◆ Assignment ◆
Below this line is the material. Write out only its lines from the one containing "rows (.mfrSerial acc)" through the one containing "tabGet 0 Q.input", both kept, exactly.

*** Opening Data records ***

/-- The SPI target, the PMBus target and the JTAG port (16 R428 to R434; 18 R487). The model's own choices that it rests on: log entries 8, 109,
131, 134, 135, 136, 137. -/
def Obligations.SerialPorts : Prop :=
  ∀ (addr : BitVec 24) (len : Nat) (bytes : List Byte) (code v : Byte) (acc : PmbAccess) (means : PmbMeans) (pins : BitVec 256) (tdi : Bool)
    (s : State),
    let a := addr.toNat
    let P := (pmbWatch s).pmb
    let p := s.pmb.page.toNat
    let alone (b : Nat) := ¬ (0x14 ≤ b ∧ b < 0x18) ∧ ¬ (0x28 ≤ b ∧ b < 0x2C) ∧ ¬ (0x10BC ≤ b ∧ b < 0x10C0)
    let pmb (i : Instr) (f : PmbSt → Prop) := Completes i s fun t => Agree [.pmb] s t ∧ f t.pmb
    let rows (i : Instr) (c : Nat) (pages : PmbPages) (bs : List Byte) :=
      (onPage s pages = true → acc.write = none → pmb i fun Q => 
        let x := if acc.pec = none then bs
          else bs ++ [pecOf ([BitVec.ofNat 8 (2 * pmbAddress s), BitVec.ofNat 8 c, BitVec.ofNat 8 (2 * pmbAddress s + 1)] ++ bs)]
        Q = { P with reply := some x }) ∧
      (onPage s pages = true → acc.write ≠ none → pmb i fun Q => Q = { P with cml := P.cml ||| 0x40#8, reply := none }) ∧
      (onPage s pages = false → pmb i fun Q => Q = { P with cml := P.cml ||| 0x80#8, reply := none })
    (hostUp s = true → (∀ k, k < len → alone (a + k)) → ∀ i, i = .spiRead addr len ∨ i = .spiQuadRead addr len → Completes i s fun t =>
      Sends s t [.reply ((List.range len).map fun k => spiByte s (a + k))] ∧
      t.host = { s.host with spiErr := s.host.spiErr || !((List.range len).all fun k => spiReach (a + k)) }) ∧
    (crownUp s = true → hostUp s = false → ∀ i, i = .spiRead addr len ∨ i = .spiQuadRead addr len → Completes i s fun t =>
      t.host = s.host ∧ ∃ bs, Sends s t [.reply bs] ∧ bs.length = len) ∧
    (crownUp s = true → ∀ i, i = .spiWrite addr bytes ∨ i = .spiQuadWrite addr bytes →
      (∀ off : BitVec 18, a = off.toNat → a % 4 = 0 → spiReach a = true → inRequest a = false → bytes.length = 4 →
        exec i s = exec (.registerWrite .spi off (BitVec.ofNat 32 (leAt bytes 0 4))) s ∧ Completes i s fun _ => True) ∧
      (inRequest a = false → a % 4 ≠ 0 ∨ spiReach a = false → bytes.length = 1 → Completes i s fun t => Agree [.host] s t ∧
        t.host = { s.host with spiErr := true }) ∧
      (∀ (m : MboxNo) (k : Fin 1984), hostUp s = true → a = 0x10000 + 0x1000 * m.val + 0x40 + k.val → k.val + bytes.length ≤ 1984 →
        (s.mbox m).lock = 2 → Completes i s fun t => Agree [.host] s t ∧
          t.mbox m = { s.mbox m with request := tabPut 0 (s.mbox m).request k.val bytes })) ∧
    (crownUp s = true → Completes .spiReadStatus s fun t => t.host = { s.host with spiErr := false } ∧
      Sends s t [.reply [BitVec.ofNat 8 (packBits [hostUp s, !irqN s, s.boot.devState == 3, s.boot.cracked, s.host.spiErr])]]) ∧
    (crownUp s = true → Completes (.spiUnknownInstruction code) s fun t => Agree [.host] s t ∧ t.host = { s.host with spiErr := s.host.spiErr ||
      !([0x03#8, 0x02#8, 0x6B#8, 0x32#8, 0x05#8].contains code) }) ∧
    (crownUp s = true →
      rows (.capability acc) 0x19 .dev [0xB0] ∧ rows (.voutMode acc) 0x20 .group [0x17] ∧
      rows (.statusByte acc) 0x78 .all (toLe 1 (statusWordOf (pmbWatch s) p)) ∧
      rows (.statusWord acc) 0x79 .all (toLe 2 (statusWordOf (pmbWatch s) p)) ∧
      rows (.statusInput acc) 0x7C .group [tabGet 0 P.input p] ∧ rows (.statusTemperature acc) 0x7D .all [tabGet 0 P.temp p] ∧
      rows (.statusCml acc) 0x7E .all [P.cml] ∧ rows (.statusMfrSpecific acc) 0x80 .all [tabGet 0 P.mfr p] ∧
      rows (.readVin acc) 0x88 .group (toLe 2 (tabGet 0 P.vin p).toNat) ∧ rows (.readIin acc) 0x89 .group (toLe 2 (tabGet 0 P.iin p).toNat) ∧
      rows (.readVout acc) 0x8B .group (toLe 2 (tabGet 0 P.vout p).toNat) ∧
      rows (.readTemperature1 acc) 0x8D .all (toLe 2 (tabGet 0 P.temp1 p).toNat) ∧
      rows (.readTemperature2 acc) 0x8E .all (toLe 2 (tabGet 0 P.temp2 p).toNat) ∧
      rows (.readPin acc) 0x97 .all (toLe 2 (tabGet 0 P.pin p).toNat) ∧ rows (.pmbusRevision acc) 0x98 .dev [0x33] ∧
      rows (.mfrId acc) 0x99 .dev [7, 0x41, 0x45, 0x4C, 0x48, 0x45, 0x49, 0x50] ∧
      rows (.mfrModel acc) 0x9A .dev [6, 0x4B, 0x4C, 0x2D, 0x35, 0x31, 0x32] ∧ rows (.mfrRevision acc) 0x9B .dev [2, 0x41, 0x31] ∧
      rows (.mfrSerial acc) 0x9E .dev (8 :: toLe 8 (deviceId s)) ∧
      rows (.mfrChannelState acc) 0xD0 .group (32 :: statePairs s (64 * (p - 1)) 32) ∧
      rows (.mfrFsw acc) 0xD1 .dev (8 :: toLe 8 s.coll.fsw.toNat) ∧ rows (.mfrBootStatus acc) 0xD2 .dev (4 :: toLe 4 (bootWord s)) ∧
      rows (.mfrFeedStatus acc) 0xD3 .group (toLe 2 (tabGet 0 s.feedWord (p - 1)).toNat) ∧
      (acc.write = none → pmb (.page acc) fun Q => 
        let x := if acc.pec = none then [s.pmb.page]
          else [s.pmb.page, pecOf [BitVec.ofNat 8 (2 * pmbAddress s), 0, BitVec.ofNat 8 (2 * pmbAddress s + 1), s.pmb.page]]
        Q = { P with reply := some x }) ∧
      (acc.write = some [v] → acc.pec = some false → pmb (.page acc) fun Q => Q = { P with cml := P.cml ||| 0x20#8, reply := none }) ∧
      (acc.write = some [v] → acc.pec ≠ some false → pmb (.page acc) fun Q =>
        Q = if v.toNat ≤ 8 ∨ v = 0xFF then { P with page := v, reply := none } else { P with cml := P.cml ||| 0x40#8, reply := none }) ∧
      (acc.pec ≠ some false → pmb (.clearFaults acc) fun Q => Q.cml = 0 ∧ Q.reply = none ∧ Q.page = s.pmb.page ∧ ∀ q, q < 9 →
        let old (w : Tab Byte) : Byte := if s.pmb.page = 0xFF ∨ q = p then 0 else tabGet 0 w q
        tabGet 0 Q.input q = (old s.pmb.input ||| BitVec.ofNat 8 (inputLive s q)) ∧
        tabGet 0 Q.temp q = (old s.pmb.temp ||| BitVec.ofNat 8 (tempLive s q)) ∧ tabGet 0 Q.mfr q = (old s.pmb.mfr ||| BitVec.ofNat 8 (mfrLive s q))) ∧
      (acc.pec = some false → pmb (.clearFaults acc) fun Q => Q = { P with cml := P.cml ||| 0x20#8, reply := none }) ∧
      (pmb (.pmbusUnsupportedCommand code acc) fun Q => Q = if code.toNat ∈ pmbCodes then s.pmb else
        { P with cml := P.cml ||| 0x80#8, reply := none }) ∧
      (pmb .smbusAlertResponse fun Q => 
        let x := if pmbAlert (pmbWatch s) = true then some [BitVec.ofNat 8 (2 * (0x58 + s.pmb.addr.val))] else none
        Q = { P with reply := x })) ∧
    (alive s = true → s.boot.devState ≠ 3 → Completes (.pmbusReadUpdate means) s fun t => Agree [.pmb, .free] s t ∧
      tabGet 0 t.pmb.temp1 0 = lin11 means.crown.toInt 128 ∧ t.pmb.cml = s.pmb.cml ∧
      ∀ (g : Hearth) vin iin vout die, means.groups[g.val]? = some (vin, iin, vout, die) → means.groups.length = 8 →
        tabGet 0 t.pmb.vin (g.val + 1) = (if (s.group g).sel = none then 0x8000 else lin11 (vin.toNat * 16) 10000) ∧
        tabGet 0 t.pmb.iin (g.val + 1) = lin11 (4 * iin.toInt) (max 1 (fld (s.group g).word1 44 13)) ∧
        tabGet 0 t.pmb.temp1 (g.val + 1) = lin11 die.toInt 128) ∧
    (s.boot.devState = 3 → exec (.pmbusReadUpdate means) s = .next s) ∧
    (let jtag (i : Instr) (J : JtagSt) := Completes i s fun t => Agree [.jtag] s t ∧ t.jtag = J
     let J := s.jtag
     let held (ir : JtagIr) : JtagSt := { J with ir := if s.boot.rstLow then ir else .bypass }
     jtag .idcode { J with ir := .idcode, shift := idWord } ∧ jtag .testLogicReset { J with ir := .idcode, shift := idWord } ∧
      jtag (.samplePreload pins) { J with ir := .samplePreload, bsr := pins } ∧ jtag .extest (held .extest) ∧ jtag .clamp (held .clamp) ∧
      jtag .highz (held .highz) ∧ jtag (.bypass tdi) { J with ir := .bypass, bypass := tdi } ∧
      (debugLock s = true → jtag (.aelheipDebug tdi) { J with ir := .bypass, bypass := tdi }) ∧
      (debugLock s = false → exec (.aelheipDebug tdi) s = .refused .debugNotGiven))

*** Closing Data records ***

◆ Reply ◆
      rows (.mfrSerial acc) 0x9E .dev (8 :: toLe 8 (deviceId s)) ∧
      rows (.mfrChannelState acc) 0xD0 .group (32 :: statePairs s (64 * (p - 1)) 32) ∧
      rows (.mfrFsw acc) 0xD1 .dev (8 :: toLe 8 s.coll.fsw.toNat) ∧ rows (.mfrBootStatus acc) 0xD2 .dev (4 :: toLe 4 (bootWord s)) ∧
      rows (.mfrFeedStatus acc) 0xD3 .group (toLe 2 (tabGet 0 s.feedWord (p - 1)).toNat) ∧
      (acc.write = none → pmb (.page acc) fun Q => 
        let x := if acc.pec = none then [s.pmb.page]
          else [s.pmb.page, pecOf [BitVec.ofNat 8 (2 * pmbAddress s), 0, BitVec.ofNat 8 (2 * pmbAddress s + 1), s.pmb.page]]
        Q = { P with reply := some x }) ∧
      (acc.write = some [v] → acc.pec = some false → pmb (.page acc) fun Q => Q = { P with cml := P.cml ||| 0x20#8, reply := none }) ∧
      (acc.write = some [v] → acc.pec ≠ some false → pmb (.page acc) fun Q =>
        Q = if v.toNat ≤ 8 ∨ v = 0xFF then { P with page := v, reply := none } else { P with cml := P.cml ||| 0x40#8, reply := none }) ∧
      (acc.pec ≠ some false → pmb (.clearFaults acc) fun Q => Q.cml = 0 ∧ Q.reply = none ∧ Q.page = s.pmb.page ∧ ∀ q, q < 9 →
        let old (w : Tab Byte) : Byte := if s.pmb.page = 0xFF ∨ q = p then 0 else tabGet 0 w q
        tabGet 0 Q.input q = (old s.pmb.input ||| BitVec.ofNat 8 (inputLive s q)) ∧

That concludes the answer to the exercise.